The ironic part is that the well-paid political consultants pulling the strings don’t much care if a candidate has an elephant or donkey next to their name. They get rich off both parties. Their need to pay for new and ongoing staff or just make car payments is as great as anyone.

Shadow groups and dark-money consultants have become so ridiculously powerful that the actual candidates, and even the political parties themselves, are just riding in the backseat. Dark money has its pointed fingers in everything from local zoning and funding lawsuits to lobbying and picking our politicians. Some local zoning advocacy is awkwardly funded by dark money billionaires from overseas. It makes no sense.

So, how do we rein in the consultants and shadow parties when state lawmakers themselves won’t help? Same as always, it’s up to local citizens. Enter Jeff Mangan and the Montana Plan.

The citizen initiative that Mangan proposed is simple. It rewrites state law to say that spending money in elections isn’t a privilege given to corporations in Montana.

Getting Montana Supreme Court approval to run this as a constitutional amendment is what gave corporate lobbyists nightmares. It’s no longer a legislative band-aid. It’s Montanan’s powerful resolve, meant to spark a nationwide rebellion against secret billionaire spending.
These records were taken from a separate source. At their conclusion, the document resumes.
/-- What decodes is the call with the bytes offered, under the header it was presented with (R93, R95, R96). -/
theorem decodeCommand_offered {i : Instr} (h : decodeCommand p = .ok i) :
    (p.cmd.toNat % 16 = 1 ∧ (offered p).header 1 = p.cmd ∧ i = .hostInitialize (offered p)) ∨
    (p.cmd.toNat % 16 = 2 ∧ (offered p).header 2 = p.cmd ∧ i = .hostShow (offered p)) := by
  obtain ⟨hupper, -, hop⟩ := decodeCommand_ok h
  have hheader := header_of p hupper (offered p) rfl rfl rfl
  have hdigit (k : Nibble) (hk : p.cmd.extractLsb' 0 4 = k) : p.cmd.toNat % 16 = k.toNat := by
    rw [extract_eq, pow_zero, Nat.div_one] at hk
    exact hk
  obtain ⟨hopc, hi⟩ | ⟨hopc, hi⟩ := hop <;> rw [hopc] at hheader
  · exact .inl ⟨hdigit _ hopc, hheader, hi⟩
  · exact .inr ⟨hdigit _ hopc, hheader, hi⟩

/-- `s` with the command presented as `p` accepted for its check `k`: `bs` are the bytes announced and not offered, `rest` the
host's further inputs, `n` the next free draw (R251). -/
def State.acceptedFor (k : Phase) (op : Operation) (p : Presented) (bs : List Byte) (rest : List HostInput) (n : Nat)
    (s : State) : State :=
  { s with
    phase := k, call := withBytes (offered p) bs
    cmd := p.cmd, arg0 := p.arg0, arg1 := p.arg1
    hist := s.hist ++ [.cmd ⟨op, callArgs (withBytes (offered p) bs)⟩]
    env := { s.env with inputs := rest, draws := n } }

/-- A command presented in `IDLE` that decodes is accepted (R251). -/
theorem step_present_accepts {i : Instr} {rest : List HostInput} (hin : s.env.inputs = .present p :: rest)
    (hp : s.phase = .idle) (hi : decodeCommand p = .ok i) :
    ∃ bs n, bs.length = (offered p).dataLen - (offered p).data.length ∧ (bs = [] → n = s.env.draws) ∧
      ((i = .hostInitialize (offered p) ∧ p.cmd.toNat % 16 = 1 ∧
          step s = .next (s.acceptedFor .initCheck .hostInitialize p bs rest n)) ∨
        (i = .hostShow (offered p) ∧ p.cmd.toNat % 16 = 2 ∧
          step s = .next (s.acceptedFor .showCheck .hostShow p bs rest n))) := by
  obtain ⟨bs, n, hlen, hn, hinit, hshow⟩ := commandsAreAcceptedInIdle (offered p) s.nextInput hp
  have hstep : step s = exec i s.nextInput := (step_present_idle hin hp).trans (takeCommand_ok hi)
  refine ⟨bs, n, hlen, hn, ?_⟩
  obtain ⟨hdigit, hheader, rfl⟩ | ⟨hdigit, hheader, rfl⟩ := decodeCommand_offered hi
  · refine .inl ⟨rfl, hdigit, ?_⟩
    rw [hstep, hinit, hheader, State.nextInput_env, hin]
    rfl
  · refine .inr ⟨rfl, hdigit, ?_⟩
    rw [hstep, hshow, hheader, State.nextInput_env, hin]
    rfl

/-- Settles O26. -/
theorem presentedCommandIsAcceptedOrHeld : Obligations.PresentedCommandIsAcceptedOrHeld := by
  unfold Obligations.PresentedCommandIsAcceptedOrHeld
  intro s p rest hin
  refine ⟨fun hp => ?_, fun hp i hi => ?_⟩
  · have hheld : step s = .next (s.nextInput.hold p) := (step_present hin).trans (if_neg hp)
    rw [hheld, State.nextInput, hin]
    rfl
  · obtain ⟨bs, n, hlen, hn, ⟨-, hdigit, hstep⟩ | ⟨-, hdigit, hstep⟩⟩ := step_present_accepts hin hp hi
    · exact ⟨_, _, bs, n, hlen, hn, .inl ⟨rfl, rfl, hdigit⟩, hstep⟩
    · exact ⟨_, _, bs, n, hlen, hn, .inr ⟨rfl, rfl, hdigit⟩, hstep⟩
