-- ==== Sys2Proof/Safety.lean ====
section
/-! DEFINITION. What counts as a safe state and a safe run: the invariant that the rules promise of every state the core
can be in, and a schedule whose every host access the bus performs. -/

namespace Sys2Proof.Machine

/-- What holds of a core with a command pending: the snapshot "always equals the live registers" (R46, R161), it passed
the checks of its command (R160, R227), and `DONE`, `ERR` and `ERRCODE` are as acceptance left them (R160). -/
def State.BusyOk (s : State) : Prop :=
  ∀ op snap, s.phase = .busy op snap →
    snap = s.operands ∧ commandCheck op snap = none ∧ s.status.done = false ∧ s.status.err = false

/-- The error bits agree (R31, R220, R221): `ERR = 1` exactly with an error code, and then `DONE = 1` and `MATCH = 0`. -/
def Status.ErrOk (st : Status) : Prop :=
  (st.err = true ↔ st.errcode ≠ .none) ∧ (st.err = true → st.done = true ∧ st.matched = false)

/-- The result registers hold either their cleared values or one GEN's code (R40, R41, R43): `CODE` is `TRUNC` reduced
for some legal digit count, `CODE_ASCII` its rendering, and bit 31 of `TRUNC` is 0. -/
def ResultRegs.CodeOk (r : ResultRegs) : Prop :=
  r.trunc.toNat < 2 ^ 31 ∧
    ((r.trunc = 0#32 ∧ r.code = 0#32 ∧ r.codeBytes = List.replicate 12 0x00#8) ∨
      ∃ d, 5 ≤ d ∧ d ≤ 9 ∧ r.code.toNat = r.trunc.toNat % 10 ^ d ∧ r.codeBytes = codeBuffer d r.code.toNat)

/-- An idle core with `DONE = 0` has run no command since reset (R31): results and `STATUS` are at their reset values. -/
def State.FreshOk (s : State) : Prop :=
  s.phase = .idle → s.status.done = false → s.results = ResultRegs.zero ∧ s.status = Status.reset

/-- While reset is asserted every register holds its reset value and no command is pending (R250). -/
def State.ResetOk (s : State) : Prop :=
  s.inReset = true →
    s.operands = OperandRegs.reset ∧ s.results = ResultRegs.zero ∧ s.status = Status.reset ∧ s.phase = .idle

/-- The conditions under which GEN and VERIFY are accepted, as R222, R223 and R224 state them. -/
def OperandRegs.Legal (o : OperandRegs) : Prop :=
  1 ≤ o.keylen.toNat ∧ o.keylen.toNat ≤ 64 ∧ 5 ≤ o.digits ∧ o.digits ≤ 9 ∧ (o.ctrl.csrc = .time → o.period ≠ 0#32)

/-- The invariant of the core. -/
structure State.Inv (s : State) : Prop where
  busy  : s.BusyOk
  err   : s.status.ErrOk
  code  : s.results.CodeOk
  fresh : s.FreshOk
  reset : s.ResetOk

/-- Every access still listed is one the bus performs (R61). -/
def State.ScheduleOk (s : State) : Prop := ∀ i ∈ s.inputs, i.wellFormed = true

/-- A safe state: the invariant holds and no listed access will be refused. -/
def State.Safe (s : State) : Prop := s.Inv ∧ s.ScheduleOk

/-! ### What the host cannot learn (R38, R236) -/

/-- Operand registers with the key replaced by zeros. -/
def OperandRegs.hideKey (o : OperandRegs) : OperandRegs := { o with key := Vector.replicate 16 0#32 }

/-- The phase with the snapshot's key replaced by zeros. -/
def Phase.hideKey : Phase → Phase
  | .idle => .idle
  | .busy op snap => .busy op snap.hideKey

/-- A state with every copy of the key replaced by zeros: two states with the same hidden form differ in `KEYBYTES`
alone. What the host has read is part of it. -/
def State.hideKey (s : State) : State := { s with operands := s.operands.hideKey, phase := s.phase.hideKey }

end Sys2Proof.Machine
end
Leaders from across the political spectrum see the light. Former U.S. Senator Jon Tester, an independent-minded Democrat, noted that Montanans don’t wait for Washington to fix what’s broken. Tester says that by harnessing our sovereign power over corporate charters, we can lead a political movement that helps sideline dark money everywhere.

Christopher Burke, the business owner of Morning Glory Coffee and Tea, said the Montana Plan gives us a real chance to level the playing field, ensuring that every Montanan has their voice heard, not just those with the deepest pockets.
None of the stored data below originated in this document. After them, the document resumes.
/-- Settles O57: GEN completes on the loaded operands with the clock as its counter source. -/
theorem driverGenerateCurrentAnswersCodeAndRemaining :
    Obligations.DriverGenerateCurrentAnswersCodeAndRemaining := by
  intro secret period digits now busyReads s hp hr h1 h64 hd5 hd9 hperiod
  have hops := writeAll_currentWrites h64 digits s.operands period now
  obtain ⟨t, hcall, -, hresults, -⟩ := runCall_completed
    (answer := fun _ t => (codeStringRead digits t, readOffset t Reg.remain.offset))
    (read := fun t => hostRead Reg.remain.offset (readCodeString t))
    (expandAll_generateCurrentSequence h64 digits busyReads period now) (operandWrites_current secret period digits now)
    hp hr (by rw [hops]; exact check_of_legal (withKey_keylen_toNat s.operands h64) h1 h64 hd5 hd9 fun _ => hperiod)
  rw [hops, commandEnd_gen_results] at hresults
  refine ⟨_, _, _, hcall, rfl, ?_, ?_⟩
  · refine (codeStringRead_of_genResults hresults hd9 rfl).trans ?_
    rw [withTime_baseCounter]
    exact congrArg (otpCode · digits.toNat (timeStep now period)) (withKey_secret s.operands h64)
  · have hremain : t.results.remain = secondsRemaining now period := by
      rw [hresults, genResults_withTime_remain]
    rw [readOffset_offset, readReg, hremain, secondsRemaining_toNat]

/-- Settles O58: VERIFY completes on the loaded operands, and `MATCH` is its search over the window. -/
theorem driverVerifyAnswersTheWindow : Obligations.DriverVerifyAnswersTheWindow := by
  intro secret candidate period digits window now busyReads s
  refine ⟨fun hneg => by rw [callVerify, if_pos hneg],
    fun hbig => by rw [callVerify, if_neg (by omega), if_pos hbig],
    fun h0 h255 hp hr h1 h64 hd5 hd9 hperiod => ?_⟩
  have hwindow : ((BitVec.ofNat 8 window.toNat).toNat : Int) = window := by
    rw [BitVec.toNat_ofNat]
    omega
  rw [callVerify_of_window h0 h255]
  generalize BitVec.ofNat 8 window.toNat = w at hwindow
  subst hwindow
  have hops := writeAll_verifyWrites h64 digits s.operands candidate period w now
  obtain ⟨t, hcall, -, -, hstatus⟩ := runCall_completed (answer := fun status _ => matchOf status) (read := id)
    (expandAll_verifySequence h64 digits busyReads candidate period w now)
    (operandWrites_verify secret candidate period digits w now) hp hr
    (by rw [hops]; exact check_of_legal (withKey_keylen_toNat s.operands h64) h1 h64 hd5 hd9 fun _ => hperiod)
  refine ⟨_, _, hcall, rfl, ?_⟩
  rw [matchOf_status, hstatus, hops, commandEnd_verify_matched]
  exact verifies_loaded_iff s.operands candidate period w now h64 hd9

/-- Settles O59: the calls of O57 and O58 at 30 seconds, 6 digits and a window of 1. -/
theorem driverDefaultsAreTheSources : Obligations.DriverDefaultsAreTheSources := by
  intro secret candidate now busyReads s hp hr h1 h64
  refine ⟨driverGenerateCurrentAnswersCodeAndRemaining secret 30#32 6#4 now busyReads s hp hr h1 h64 (by decide)
    (by decide) (by decide), ?_⟩
  obtain ⟨-, -, hverify⟩ := driverVerifyAnswersTheWindow secret candidate 30#32 6#4 1 now busyReads s
  obtain ⟨call, b, hcall, hanswer, hb⟩ := hverify (by decide) (by decide) hp hr h1 h64 (by decide) (by decide)
    (by decide)
  refine ⟨call, b, hcall, hanswer, hb.trans (exists_congr fun i => ?_)⟩
  rw [← and_assoc]
  exact and_congr_left fun _ => by omega

/-- Settles O60: the first check that the loaded operands fail names the error, and in reset no read is served. -/
theorem driverReportsTheCoreError : Obligations.DriverReportsTheCoreError := by
  intro secret candidate period digits window counter now busyReads s h64 h0 h255
  obtain ⟨gen, hgen, hgenErr, hgenReset⟩ := runCall_reports (s := s)
    (answer := fun _ => codeStringRead digits) (read := readCodeString)
    (expandAll_generateSequence h64 digits busyReads counter) (operandWrites_generate secret digits counter)
  obtain ⟨cur, hcur, hcurErr, hcurReset⟩ := runCall_reports (s := s)
    (answer := fun _ t => (codeStringRead digits t, readOffset t Reg.remain.offset))
    (read := fun t => hostRead Reg.remain.offset (readCodeString t))
    (expandAll_generateCurrentSequence h64 digits busyReads period now) (operandWrites_current secret period digits now)
  obtain ⟨ver, hver, hverErr, hverReset⟩ := runCall_reports (s := s)
    (answer := fun status _ => matchOf status) (read := id)
    (expandAll_verifySequence h64 digits busyReads candidate period (BitVec.ofNat 8 window.toNat) now)
    (operandWrites_verify secret candidate period digits (BitVec.ofNat 8 window.toNat) now)
  rw [writeAll_generateWrites h64] at hgenErr
  rw [writeAll_currentWrites h64] at hcurErr
  rw [writeAll_verifyWrites h64] at hverErr
  have hkey := withKey_keylen_toNat s.operands h64
  refine ⟨gen, cur, ver, hgen, hcur, (callVerify_of_window h0 h255 ..).trans hver, fun hp hr hnil => ?_,
    fun hp hr hne hd => ?_, fun hp hr hne hd5 hd9 hperiod => ?_, fun hr => ?_⟩
  · have hzero : (s.operands.withKey secret).keylen.toNat = 0 := by rw [hkey, hnil, List.length_nil]
    exact ⟨hgenErr hp hr .badKeylen (check_of_no_key hzero), hcurErr hp hr .badKeylen (check_of_no_key hzero),
      hverErr hp hr .badKeylen (check_of_no_key hzero)⟩
  · have hlegal := hkey ▸ And.intro (List.length_pos_iff.2 hne) h64
    exact ⟨hgenErr hp hr .badDigits (check_of_bad_digits hlegal hd),
      hcurErr hp hr .badDigits (check_of_bad_digits hlegal hd),
      hverErr hp hr .badDigits (check_of_bad_digits hlegal hd)⟩
  · have hlegal := hkey ▸ And.intro (List.length_pos_iff.2 hne) h64
    exact ⟨hcurErr hp hr .badPeriod (check_of_no_period hlegal ⟨hd5, hd9⟩ rfl hperiod),
      hverErr hp hr .badPeriod (check_of_no_period hlegal ⟨hd5, hd9⟩ rfl hperiod)⟩
  · obtain ⟨hgenAns, hgenLog⟩ := hgenReset hr
    obtain ⟨hcurAns, hcurLog⟩ := hcurReset hr
    obtain ⟨hverAns, hverLog⟩ := hverReset hr
    exact ⟨hgenAns, hcurAns, hverAns, hgenLog, hcurLog, hverLog⟩

end Sys2Proof.Machine

/-! SUPPORT. Safety and observation: no access reads the key (R38, R236), no safe state stops (R227), failure at
acceptance (R221 to R226), and what changes `IRQ` and the output `irq` (R230, R231). -/

namespace Sys2Proof.Machine

/-! ### The hidden form of a state (R38, R236) -/

@[simp] theorem Phase.hideKey_hideKey (p : Phase) : p.hideKey.hideKey = p.hideKey := by cases p <;> rfl

@[simp] theorem Phase.isBusy_hideKey (p : Phase) : p.hideKey.isBusy = p.isBusy := by cases p <;> rfl

@[simp] theorem State.hideKey_hideKey (s : State) : s.hideKey.hideKey = s.hideKey :=
  congrArg (fun p => { s.hideKey with phase := p }) (Phase.hideKey_hideKey s.phase)

theorem hideKey_phase_of_idle {s : State} (hp : s.phase = .idle) : s.hideKey.phase = .idle :=
  congrArg Phase.hideKey hp

theorem hideKey_phase_of_busy {s : State} {op : Instr} {snap : OperandRegs} (hp : s.phase = .busy op snap) :
    s.hideKey.phase = .busy op snap.hideKey :=
  congrArg Phase.hideKey hp

/-! ### Every operation of an access takes no bit of the key into anything but the key (R38, R236) -/

theorem readReg_hideKey (s : State) (r : Reg) : readReg s.hideKey r = readReg s r := by
  cases r with
  | status =>
    have hbusy : s.hideKey.phase.isBusy = s.phase.isBusy := Phase.isBusy_hideKey s.phase
    simp only [readReg, statusWord, hbusy]
    rfl
  | _ => rfl

theorem hostRead_hideKey (off : Nat) (s : State) : hostRead off s.hideKey = (hostRead off s).hideKey := by
  have hread : readOffset s.hideKey off = readOffset s off := by simp only [readOffset, readReg_hideKey]
  rw [hostRead, hread]
  rfl

/-- The checks look at `KEYLEN` and not at the key, and the snapshot is the operands (R161, R222 to R224). -/
theorem accept_hideKey (i : Instr) (s : State) : accept i s.hideKey = (accept i s).hideKey := by
  have hcheck : commandCheck i s.hideKey.operands = commandCheck i s.operands := by cases i <;> rfl
  rcases accept_cases i s with ⟨code, hc, ht⟩ | ⟨hc, ht⟩
  · rw [ht, accept_of_check_some (hcheck.trans hc)]
    rfl
  · rw [ht, accept_of_check_none (hcheck.trans hc)]
    rfl

/-- What a write stores does not depend on the key, and it is stored in the key only where it is hidden again. -/
theorem writeReg_hideKey (s : State) (r : Reg) (v : Word) :
    (writeReg s.hideKey r v).hideKey = (writeReg s r v).hideKey := by
  have hops : (s.operands.hideKey.write v r).hideKey = (s.operands.write v r).hideKey := by cases r <;> rfl
  have hphase := Phase.hideKey_hideKey s.phase
  simp only [State.hideKey, writeReg, hops, hphase]

theorem hostWrite_hideKey {off : Nat} {v : Word} {s t : State} (ha : off % 4 = 0) (h : hostWrite off v s = .next t) :
    ∃ u, hostWrite off v s.hideKey = .next u ∧ u.hideKey = t.hideKey := by
  rcases hostWrite_cases h with ⟨hr, rfl⟩ | ⟨hr, ⟨op, snap, hp⟩, rfl⟩ | ⟨hr, hp, ht⟩ | ⟨r, hr, hs, hc, hp, rfl⟩ |
    ⟨hr, hp, rfl⟩
  · obtain rfl := (regAt_eq_some_iff ha).1 hr
    exact ⟨_, hostWrite_status v _, State.hideKey_hideKey (acknowledge s v)⟩
  · exact ⟨_, hostWrite_of_busy v (hideKey_phase_of_busy hp) hr, State.hideKey_hideKey (overrun s)⟩
  · obtain rfl := (regAt_eq_some_iff ha).1 hr
    have hidle := hideKey_phase_of_idle hp
    rw [hostWrite_cmd_of_idle v hidle]
    rcases ht with ⟨i, hd, rfl⟩ | ⟨⟨e, hd⟩, rfl⟩
    · refine ⟨_, (issueCommand_ok _ hd).trans (exec_of_idle i _ hidle), ?_⟩
      rw [accept_hideKey, State.hideKey_hideKey]
    · exact ⟨_, issueCommand_error _ hd, State.hideKey_hideKey (raiseError .illegalCmd s)⟩
  · obtain rfl := (regAt_eq_some_iff ha).1 hr
    exact ⟨_, hostWrite_reg_of_idle r v (hideKey_phase_of_idle hp) hs hc, writeReg_hideKey s r v⟩
  · exact ⟨_, hostWrite_reserved_of_idle v (hideKey_phase_of_idle hp) hr, State.hideKey_hideKey _⟩

/-- A performed access on the hidden form of a state is performed too, and ends in the same hidden form. -/
theorem hostAccess_hideKey {a : Access} {s t : State} (h : hostAccess a s = .next t) :
    ∃ u, hostAccess a s.hideKey = .next u ∧ u.hideKey = t.hideKey := by
  obtain ⟨off, hw, ho, ha, ⟨hk, rfl⟩ | ⟨v, hk, hwrite⟩⟩ := hostAccess_cases h
  · refine ⟨hostRead off s.hideKey, by simp [hostAccess, hw, ho, ha, hk], ?_⟩
    rw [hostRead_hideKey, State.hideKey_hideKey]
  · obtain ⟨u, hu, heq⟩ := hostWrite_hideKey ha hwrite
    exact ⟨u, by simp [hostAccess, hw, ho, ha, hk, hu], heq⟩

/-- Which bus error an access gets depends on the access alone (R61, R62). -/
theorem hostAccess_fault_congr {a : Access} {s : State} {f : Fault} (h : hostAccess a s = .fault f) (t : State) :
    hostAccess a t = .fault f := by
  unfold hostAccess at h ⊢
  split_ifs at h ⊢ with hw
  · exact h
  · cases ho : a.target.windowOffset with
    | none => simpa only [ho] using h
    | some off =>
      simp only [ho] at h ⊢
      split_ifs at h ⊢ with ha
      · exact h
      · cases hk : a.kind with
        | read => simp [hk] at h
        | write v =>
          obtain ⟨u, hu⟩ := hostWrite_next off v s
          simp [hk, hu] at h

/-- Settles O49: both states have one hidden form, and each access on either ends as it does on that form. -/
theorem noAccessRevealsTheKey : Obligations.NoAccessRevealsTheKey := by
  intro s1 s2 a hsame
  refine ⟨fun t1 h1 => ?_, fun f hf => hostAccess_fault_congr hf s2⟩
  obtain ⟨off, hw, ho, ha, -⟩ := hostAccess_cases h1
  obtain ⟨t2, h2⟩ := hostAccess_next s2 hw ho ha
  obtain ⟨u1, hu1, heq1⟩ := hostAccess_hideKey h1
  obtain ⟨u2, hu2, heq2⟩ := hostAccess_hideKey h2
  obtain rfl : u1 = u2 := Host.Outcome.next.inj (hu1.symm.trans (hsame ▸ hu2))
  have hhide : t1.hideKey = t2.hideKey := heq1.symm.trans heq2
  have hlog : t1.hideKey.readLog = t2.hideKey.readLog := congrArg State.readLog hhide
  exact ⟨t2, h2, hhide, hlog⟩

/-! ### No safe state stops (R227) -/

/-- A turn whose access the bus performs never stops the machine. -/
theorem agentTurn_next {i : Input} (s : State) (hw : i.wellFormed = true) : ∃ t, agentTurn i s = .next t := by
  cases i with
  | poll n =>
    simp only [agentTurn]
    split_ifs
    · exact ⟨s, rfl⟩
    · exact ⟨hostPoll n s, rfl⟩
  | _ =>
    obtain ⟨t, ht, -⟩ := agentTurn_taken (s := s) hw (by simp)
    exact ⟨t, ht⟩

theorem step_next {s : State} (hs : s.ScheduleOk) : ∃ t, step s = .next t := by
  cases hi : s.inputs with
  | nil =>
    rw [step_of_nil hi, quietTurn]
    split_ifs
    · exact ⟨s, rfl⟩
    · exact sequencerTurn_next s
  | cons i rest =>
    rw [step_of_cons hi]
    exact agentTurn_next _ (hs i (by simp [hi]))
Even Marc Racicot, our former Republican governor, pointed out that federal gridlock doesn’t need to bind our state. Racicot says that by declining to give corporations political-spending powers from the outset, Montana can chart a constitutional course which others may follow.

Bold, effective, and citizen-inspired reform is still possible across partisan lines. It takes courage from citizens who seek change, and a desire to return our government back to the people.

Dark cash is flooding into Montana paying for door knockers, canvassers, TV, mailers and essentially running the campaigns of favorite sons who’ll cater favors if they make it to D.C. 

Today, Wednesday, April 29 at 5 p.m., the Beer Buds and Big Sky Podcast will host the Transparency Election Initiative at the Whitefish Middle School auditorium, with live questions after airing the PBS film directed by Kimberly Reed called Dark Money, which illustrates the powerful influence of corporate money in Montana politics.

Montana isn’t for sale. No matter how many mailers they cram into our boxes, no matter how many TV ads dark money airs during Jeopardy time, this is still our state. Only Montana citizens can remind the paid consultants and secret billionaires from New York to Switzerland, that this is our home. A place we live and raise our kids, and not their political playground.